When I go to pkg1 and do python setup.py install a pkg-1.0-py3.6.egg directory is made in env/lib/python3.6/site-packages which is a member of sys.path and thus is searched when we try to do an import. I can then do from pkg import module1 but from pkg import module2 will fail because it's not installed. If I go to the pkg2 directory next and python setup.py install then python makes noises about the package already being installed (recall that both have the same name and version) and then I can do from pkg import module2 but from pkg import module1 will fail!

What's happening is the package is defined by the one __path__ coming from the last installed version, which ignores the other one.
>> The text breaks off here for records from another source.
@[simp] theorem errAwn_pending (b : Nat) (i : Word) (s : State) : (errAwn b i s).pending = s.pending := rfl
@[simp] theorem errAwn_out (b : Nat) (i : Word) (s : State) : (errAwn b i s).out = s.out := rfl
@[simp] theorem errAwn_clk (b : Nat) (i : Word) (s : State) : (errAwn b i s).clk = s.clk := rfl
@[simp] theorem errAwn_mod (b : Nat) (i : Word) (s : State) : (errAwn b i s).mod = s.mod := rfl
@[simp] theorem errAwn_mem (b : Nat) (i : Word) (s : State) : (errAwn b i s).mem = s.mem := rfl
@[simp] theorem errAwn_lk (b : Nat) (i : Word) (s : State) : (errAwn b i s).lk = s.lk := rfl
@[simp] theorem errAwn_img (b : Nat) (i : Word) (s : State) : (errAwn b i s).img = s.img := rfl
@[simp] theorem errAwn_rch (b : Nat) (i : Word) (s : State) : (errAwn b i s).rch = s.rch := rfl
@[simp] theorem errAwn_trd (b : Nat) (i : Word) (s : State) : (errAwn b i s).trd = s.trd := rfl
@[simp] theorem errAwn_cyc (b : Nat) (i : Word) (s : State) : (errAwn b i s).cyc = s.cyc := rfl
@[simp] theorem errAwn_sch (b : Nat) (i : Word) (s : State) : (errAwn b i s).sch = s.sch := rfl
@[simp] theorem errAwn_vyf (b : Nat) (i : Word) (s : State) : (errAwn b i s).vyf = s.vyf := rfl
@[simp] theorem errAwn_fab (b : Nat) (i : Word) (s : State) : (errAwn b i s).fab = s.fab := rfl
@[simp] theorem errAwn_hub (b : Nat) (i : Word) (s : State) : (errAwn b i s).hub = s.hub := rfl
@[simp] theorem errAwn_pair (b : Nat) (i : Word) (s : State) : (errAwn b i s).pair = s.pair := rfl
@[simp] theorem errAwn_glm (b : Nat) (i : Word) (s : State) : (errAwn b i s).glm = s.glm := rfl
@[simp] theorem errAwn_fio (b : Nat) (i : Word) (s : State) : (errAwn b i s).fio = s.fio := rfl
@[simp] theorem errAwn_can0 (b : Nat) (i : Word) (s : State) : (errAwn b i s).can0 = s.can0 := rfl
@[simp] theorem errAwn_can1 (b : Nat) (i : Word) (s : State) : (errAwn b i s).can1 = s.can1 := rfl
@[simp] theorem errAwn_culm (b : Nat) (i : Word) (s : State) : (errAwn b i s).culm = s.culm := rfl
@[simp] theorem errAwn_sup (b : Nat) (i : Word) (s : State) : (errAwn b i s).sup = s.sup := rfl
@[simp] theorem errAwn_aon (b : Nat) (i : Word) (s : State) : (errAwn b i s).aon = s.aon := rfl
@[simp] theorem errAwn_sec (b : Nat) (i : Word) (s : State) : (errAwn b i s).sec = s.sec := rfl
@[simp] theorem errAwn_area (b : Nat) (i : Word) (s : State) : (errAwn b i s).area = s.area := rfl
@[simp] theorem errAwn_fuse (b : Nat) (i : Word) (s : State) : (errAwn b i s).fuse = s.fuse := rfl
@[simp] theorem errAwn_thr (b : Nat) (i : Word) (s : State) : (errAwn b i s).thr = s.thr := rfl
@[simp] theorem errAwn_grn (b : Nat) (i : Word) (s : State) : (errAwn b i s).grn = s.grn := rfl
@[simp] theorem errAwn_eng (b : Nat) (i : Word) (s : State) : (errAwn b i s).eng = s.eng := rfl
@[simp] theorem errAwn_free (b : Nat) (i : Word) (s : State) : (errAwn b i s).free = s.free := rfl

@[simp] theorem errCyc_pending (b : Nat) (i : Word) (s : State) : (errCyc b i s).pending = s.pending := rfl
@[simp] theorem errCyc_out (b : Nat) (i : Word) (s : State) : (errCyc b i s).out = s.out := rfl
@[simp] theorem errCyc_clk (b : Nat) (i : Word) (s : State) : (errCyc b i s).clk = s.clk := rfl
@[simp] theorem errCyc_mod (b : Nat) (i : Word) (s : State) : (errCyc b i s).mod = s.mod := rfl
@[simp] theorem errCyc_mem (b : Nat) (i : Word) (s : State) : (errCyc b i s).mem = s.mem := rfl
@[simp] theorem errCyc_lk (b : Nat) (i : Word) (s : State) : (errCyc b i s).lk = s.lk := rfl
@[simp] theorem errCyc_img (b : Nat) (i : Word) (s : State) : (errCyc b i s).img = s.img := rfl
@[simp] theorem errCyc_rch (b : Nat) (i : Word) (s : State) : (errCyc b i s).rch = s.rch := rfl
@[simp] theorem errCyc_trd (b : Nat) (i : Word) (s : State) : (errCyc b i s).trd = s.trd := rfl
@[simp] theorem errCyc_awn (b : Nat) (i : Word) (s : State) : (errCyc b i s).awn = s.awn := rfl
@[simp] theorem errCyc_sch (b : Nat) (i : Word) (s : State) : (errCyc b i s).sch = s.sch := rfl
@[simp] theorem errCyc_vyf (b : Nat) (i : Word) (s : State) : (errCyc b i s).vyf = s.vyf := rfl
@[simp] theorem errCyc_fab (b : Nat) (i : Word) (s : State) : (errCyc b i s).fab = s.fab := rfl
@[simp] theorem errCyc_hub (b : Nat) (i : Word) (s : State) : (errCyc b i s).hub = s.hub := rfl
@[simp] theorem errCyc_pair (b : Nat) (i : Word) (s : State) : (errCyc b i s).pair = s.pair := rfl
@[simp] theorem errCyc_glm (b : Nat) (i : Word) (s : State) : (errCyc b i s).glm = s.glm := rfl
@[simp] theorem errCyc_fio (b : Nat) (i : Word) (s : State) : (errCyc b i s).fio = s.fio := rfl
@[simp] theorem errCyc_can0 (b : Nat) (i : Word) (s : State) : (errCyc b i s).can0 = s.can0 := rfl
@[simp] theorem errCyc_can1 (b : Nat) (i : Word) (s : State) : (errCyc b i s).can1 = s.can1 := rfl
@[simp] theorem errCyc_culm (b : Nat) (i : Word) (s : State) : (errCyc b i s).culm = s.culm := rfl
@[simp] theorem errCyc_sup (b : Nat) (i : Word) (s : State) : (errCyc b i s).sup = s.sup := rfl
@[simp] theorem errCyc_aon (b : Nat) (i : Word) (s : State) : (errCyc b i s).aon = s.aon := rfl
@[simp] theorem errCyc_sec (b : Nat) (i : Word) (s : State) : (errCyc b i s).sec = s.sec := rfl
@[simp] theorem errCyc_area (b : Nat) (i : Word) (s : State) : (errCyc b i s).area = s.area := rfl
@[simp] theorem errCyc_fuse (b : Nat) (i : Word) (s : State) : (errCyc b i s).fuse = s.fuse := rfl
@[simp] theorem errCyc_thr (b : Nat) (i : Word) (s : State) : (errCyc b i s).thr = s.thr := rfl
@[simp] theorem errCyc_grn (b : Nat) (i : Word) (s : State) : (errCyc b i s).grn = s.grn := rfl
@[simp] theorem errCyc_eng (b : Nat) (i : Word) (s : State) : (errCyc b i s).eng = s.eng := rfl
@[simp] theorem errCyc_free (b : Nat) (i : Word) (s : State) : (errCyc b i s).free = s.free := rfl

@[simp] theorem errSch_pending (b : Nat) (i : Word) (s : State) : (errSch b i s).pending = s.pending := rfl
@[simp] theorem errSch_out (b : Nat) (i : Word) (s : State) : (errSch b i s).out = s.out := rfl
@[simp] theorem errSch_clk (b : Nat) (i : Word) (s : State) : (errSch b i s).clk = s.clk := rfl
@[simp] theorem errSch_mod (b : Nat) (i : Word) (s : State) : (errSch b i s).mod = s.mod := rfl
@[simp] theorem errSch_mem (b : Nat) (i : Word) (s : State) : (errSch b i s).mem = s.mem := rfl
@[simp] theorem errSch_lk (b : Nat) (i : Word) (s : State) : (errSch b i s).lk = s.lk := rfl
@[simp] theorem errSch_img (b : Nat) (i : Word) (s : State) : (errSch b i s).img = s.img := rfl
@[simp] theorem errSch_rch (b : Nat) (i : Word) (s : State) : (errSch b i s).rch = s.rch := rfl
@[simp] theorem errSch_trd (b : Nat) (i : Word) (s : State) : (errSch b i s).trd = s.trd := rfl
@[simp] theorem errSch_awn (b : Nat) (i : Word) (s : State) : (errSch b i s).awn = s.awn := rfl
@[simp] theorem errSch_cyc (b : Nat) (i : Word) (s : State) : (errSch b i s).cyc = s.cyc := rfl
@[simp] theorem errSch_vyf (b : Nat) (i : Word) (s : State) : (errSch b i s).vyf = s.vyf := rfl
@[simp] theorem errSch_fab (b : Nat) (i : Word) (s : State) : (errSch b i s).fab = s.fab := rfl
@[simp] theorem errSch_hub (b : Nat) (i : Word) (s : State) : (errSch b i s).hub = s.hub := rfl
@[simp] theorem errSch_pair (b : Nat) (i : Word) (s : State) : (errSch b i s).pair = s.pair := rfl
@[simp] theorem errSch_glm (b : Nat) (i : Word) (s : State) : (errSch b i s).glm = s.glm := rfl
@[simp] theorem errSch_fio (b : Nat) (i : Word) (s : State) : (errSch b i s).fio = s.fio := rfl
@[simp] theorem errSch_can0 (b : Nat) (i : Word) (s : State) : (errSch b i s).can0 = s.can0 := rfl
@[simp] theorem errSch_can1 (b : Nat) (i : Word) (s : State) : (errSch b i s).can1 = s.can1 := rfl
@[simp] theorem errSch_culm (b : Nat) (i : Word) (s : State) : (errSch b i s).culm = s.culm := rfl
@[simp] theorem errSch_sup (b : Nat) (i : Word) (s : State) : (errSch b i s).sup = s.sup := rfl
@[simp] theorem errSch_aon (b : Nat) (i : Word) (s : State) : (errSch b i s).aon = s.aon := rfl
@[simp] theorem errSch_sec (b : Nat) (i : Word) (s : State) : (errSch b i s).sec = s.sec := rfl
@[simp] theorem errSch_area (b : Nat) (i : Word) (s : State) : (errSch b i s).area = s.area := rfl
@[simp] theorem errSch_fuse (b : Nat) (i : Word) (s : State) : (errSch b i s).fuse = s.fuse := rfl
@[simp] theorem errSch_thr (b : Nat) (i : Word) (s : State) : (errSch b i s).thr = s.thr := rfl
@[simp] theorem errSch_grn (b : Nat) (i : Word) (s : State) : (errSch b i s).grn = s.grn := rfl
@[simp] theorem errSch_eng (b : Nat) (i : Word) (s : State) : (errSch b i s).eng = s.eng := rfl
@[simp] theorem errSch_free (b : Nat) (i : Word) (s : State) : (errSch b i s).free = s.free := rfl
It's here that the need for namespace packages arises. Let's look at the three different methods (pkgutil, 'pkg_resource, and PEP 420) to gain an appreciation for PEP 420. Note that PEP 420 is accepted as the way to do imports as of python 3.3, so it's sometimes referred to as the native method.

pkgutil Method

This method essentially just adds to the __path__ in the __init__.py so that the children are all visible. Each __init__.py that is for a namespace needs to have

__path__ = __import__('pkgutil').extend_path(__path__, __name__)

and then the setup.py just needs to not be zip_safe:

from setuptools import setup

setup(
    name='pkg.moduleN',
    version='1',
    packages=['pkg.moduleN'],
    zip_safe=False
)

From python's packaging namespace packages guide:

pkgutil-style namespace packages. This is recommended for new packages that need to support Python 2 and 3 and installation via both pip and python setup.py install.

pkg_resource Method

Here, each __init__.py for a namespace should have

__import__('pkg_resources').declare_namespace(__name__)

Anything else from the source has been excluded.